The proposal by a state study group endorses a rarely used 1945 law that’s never been tried here on the kind of scale that would be required for shale gas exploration, or fracking. Thousands of property owners could potentially be affected in the state’s gas-rich midsection in Lee, Moore and Chatham counties.
The recommendation, dealing with one of the most emotional fracking issues, bypasses the N.C. Mining and Energy Commission, which holds regular public hearings on protecting the public and safeguarding the environment, and goes directly to the legislature.
“We are talking about a for-profit industry taking away personal freedoms with the blessing of the government,” Therese Vick, a community activist with the Blue Ridge Environmental Defense League, told the Compulsory Pooling Study Group. “Personal freedoms are seldom on the radar when the gas companies come to town.”
The panel does include four members of the Mining and Energy Commission, some of whom were deeply conflicted.
“I find it abhorrent personally that a simple majority of landowners could dictate what I can do with my land,” said James Womack, chairman of the Mining and Energy Commission and a member of the Lee County Board of Commissioners.
But Womack voted for the practice, called forced or compulsory pooling, saying there are compelling reasons to justify it. Forced pooling protects local residents from inadvertently having their gas sucked out without compensation and keeps neighbors from profiting from resources under someone else’s land.
It also makes fracking possible by preventing fracking opponents from exercising a unilateral veto on their neighbors’ right to sell their natural gas.
“The problem we have with the passion to protect private property is that you’re giving power to certain individuals to shut down the industry,” Womack said. “This is my district. There are a lot of folks out there who are still uncertain. They can make it so difficult that industry won’t come.”
Environmental upside touted
Study group member Ted Feitshans, a lawyer and agricultural extension specialist at N.C. State University, noted that forced pooling could have environmental upsides because it creates drilling units and divides the proceeds.
“Compulsory pooling reduces the number of wells and reduces the amount of infrastructure,” he said.
The Compulsory Pooling Study Group’s goal was to create a system that would encourage property owners to negotiate with energy companies on leases, royalties and indemnity terms associated with horizontal drilling and hydraulic fracturing under their land.
The study group recommended a host of safeguards for forced pools, saying those property owners should be given immunity from lawsuits over fracking accidents, injuries and other damage. Such protections could not be signed away by contract or lease, a safeguard against unscrupulous energy companies.
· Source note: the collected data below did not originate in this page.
/-- Settles O9: the write at SP comes second, and its address differs from SP + 1. -/
theorem exchangeStackTop : Obligations.ExchangeStackTop := by
  unfold Obligations.ExchangeStackTop
  exact fun s hq => ⟨_, exec_xthl_quiet hq, rfl, (StoresTwo.of_mem (word_ne_succ s.sp).symm rfl).symm⟩

end Sys2Proof.Machine
end

-- Jumps.
section
/-! The jumps (spec 42_jump.md R140 to R149): a conditional jump is `jumpIf`, which writes `pc` or nothing. -/

namespace Sys2Proof.Machine

variable {i : Instr} {s : State}

@[simp] theorem State.jumpIf_mem (s : State) (k : Cond) (addr : Word) : (s.jumpIf k addr).mem = s.mem := by
  unfold State.jumpIf
  split <;> rfl

/-- An instruction that is one `jumpIf`, its condition spelled as a proposition about the state (R20, R141). -/
theorem CompletesTo.of_jumpIf {k : Cond} {addr : Word} {p : Prop} [Decidable p] (h : exec i s = .next (s.jumpIf k addr))
    (hk : k.holds s.flags = true ↔ p) : CompletesTo i s (if p then { s with pc := addr } else s) := by
  have htaken : s.jumpIf k addr = if p then { s with pc := addr } else s := by simp only [State.jumpIf, hk]
  exact htaken ▸ .of_mem h (s.jumpIf_mem k addr)

/-- Settles O11: JMP and PCHL write `pc`; the others are `jumpIf` under the condition of a clear or of a set flag. -/
theorem jumps : Obligations.Jumps := by
  unfold Obligations.Jumps
  intro addr s
  have clear (b : Bool) : (!b) = true ↔ b = false := iff_of_eq (Bool.not_eq_true' b)
  exact ⟨.of_mem rfl rfl,
    .of_jumpIf rfl (clear s.flags.z), .of_jumpIf rfl Iff.rfl,
    .of_jumpIf rfl (clear s.flags.cy), .of_jumpIf rfl Iff.rfl,
    .of_jumpIf rfl (clear s.flags.p), .of_jumpIf rfl Iff.rfl,
    .of_jumpIf rfl (clear s.flags.s), .of_jumpIf rfl Iff.rfl,
    .of_mem rfl rfl⟩

end Sys2Proof.Machine
end

-- Calls, returns and RST n.
section
/-! The calls, the returns and RST n where the outside keeps still (spec 43_call_return_restart.md R155 to R173): a push of `pc`
and a branch, or a pop into `pc`, for the conditional ones under one condition. -/

namespace Sys2Proof.Machine

variable {i : Instr} {s : State} {addr : Word} {k : Cond}

/-- The flag each condition tests, and the value it asks for (R20). -/
theorem Cond.holds_iff (k : Cond) (f : Flags) :
    k.holds f = true ↔ match k with
      | .nz => f.z = false | .z => f.z = true | .nc => f.cy = false | .c => f.cy = true
      | .po => f.p = false | .pe => f.p = true | .p => f.s = false | .m => f.s = true := by
  cases k
  case nz | nc | po | p => exact iff_of_eq (Bool.not_eq_true' _)
  all_goals exact Iff.rfl

/-- An instruction that does one thing under a condition and nothing otherwise, the condition spelled as a proposition about
the state (R20). -/
theorem completes_under_cond {u : State} {p q : Prop} [Decidable p] (hk : k.holds s.flags = true ↔ p)
    (h : exec i s = .next (if k.holds s.flags then u else s)) (hq : exec i s = .next u → q) :
    if p then q else CompletesTo i s s := by
  by_cases hp : p
  · rw [if_pos hp]
    rw [if_pos (hk.mpr hp)] at h
    exact hq h
  · rw [if_neg hp]
    rw [if_neg (mt hk.mp hp)] at h
    exact .of_mem h rfl

/-- An instruction that is one `callTo` (R54, R155). -/
theorem CallsTo.of_callTo (hq : s.Undisturbed) (h : exec i s = .next (s.callTo addr)) : CallsTo i s addr := by
  obtain ⟨hstores, hstate⟩ := (stackOperations s hq).1 s.pc
  exact ⟨_, h, congrArg (fun u : State => { u with pc := addr }) hstate, hstores⟩

/-- An instruction that is one `callIf` (R156). -/
theorem calls_under_cond {p : Prop} [Decidable p] (hq : s.Undisturbed) (hk : k.holds s.flags = true ↔ p)
    (h : exec i s = .next (s.callIf k addr)) : if p then CallsTo i s addr else CompletesTo i s s :=
  completes_under_cond hk h (CallsTo.of_callTo hq)

/-- Settles O12: CALL is `callTo`, each of the others `callIf` under its condition. -/
theorem calls : Obligations.Calls := by
  unfold Obligations.Calls
  exact fun addr s hq => ⟨.of_callTo hq rfl,
    calls_under_cond hq (Cond.holds_iff .nz s.flags) rfl, calls_under_cond hq (Cond.holds_iff .z s.flags) rfl,
    calls_under_cond hq (Cond.holds_iff .nc s.flags) rfl, calls_under_cond hq (Cond.holds_iff .c s.flags) rfl,
    calls_under_cond hq (Cond.holds_iff .po s.flags) rfl, calls_under_cond hq (Cond.holds_iff .pe s.flags) rfl,
    calls_under_cond hq (Cond.holds_iff .p s.flags) rfl, calls_under_cond hq (Cond.holds_iff .m s.flags) rfl⟩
The study group also recommended that at least 90 percent of acreage of a drilling area be voluntarily leased before remaining property owners are forcibly pooled. The study group rejected a proposal to require that 95 percent of drilling unit be voluntarily leased, which would have been one of the strictest standards in the nation.
Legislature has final say
However, the state legislature is not bound by the recommendations and will be able to set its own standards, using other states as guides or relying on its own collective judgment. Arkansas requires just 1 percent of a drilling unit to be leased before neighbors are forced to participate, while Virginia requires 25 percent.
Pennsylvania and West Virginia, on the other hand, do not allow forced pooling in the Marcellus Shale region, one of the most intensively fracked regions in the world.
Forcing property owners into a drilling pool, typically 1 square mile from which shale gas would be extracted, raises another problem: How much should they be paid for their gas? Unlike their neighbors who voluntarily signed leases with royalty terms, people in compulsory pools never agreed to any terms.
The study group recommended that such property owners be given the option of accepting a standard royalty of 12.5 percent on the value of their prorated share of the gas for as long as the well produces gas.
Another option is to pay them a fraction of the value of the gas until the energy company recovers that property owner’s presumed share of the cost of drilling the well. After the well is paid for, the landowner would be paid the full value of their share.
It could take a forcibly pooled property owner months or even years to pay off the bill: Drilling a well roughly costs between $8,000 and $12,000 per acre in a 1-square mile drilling unit.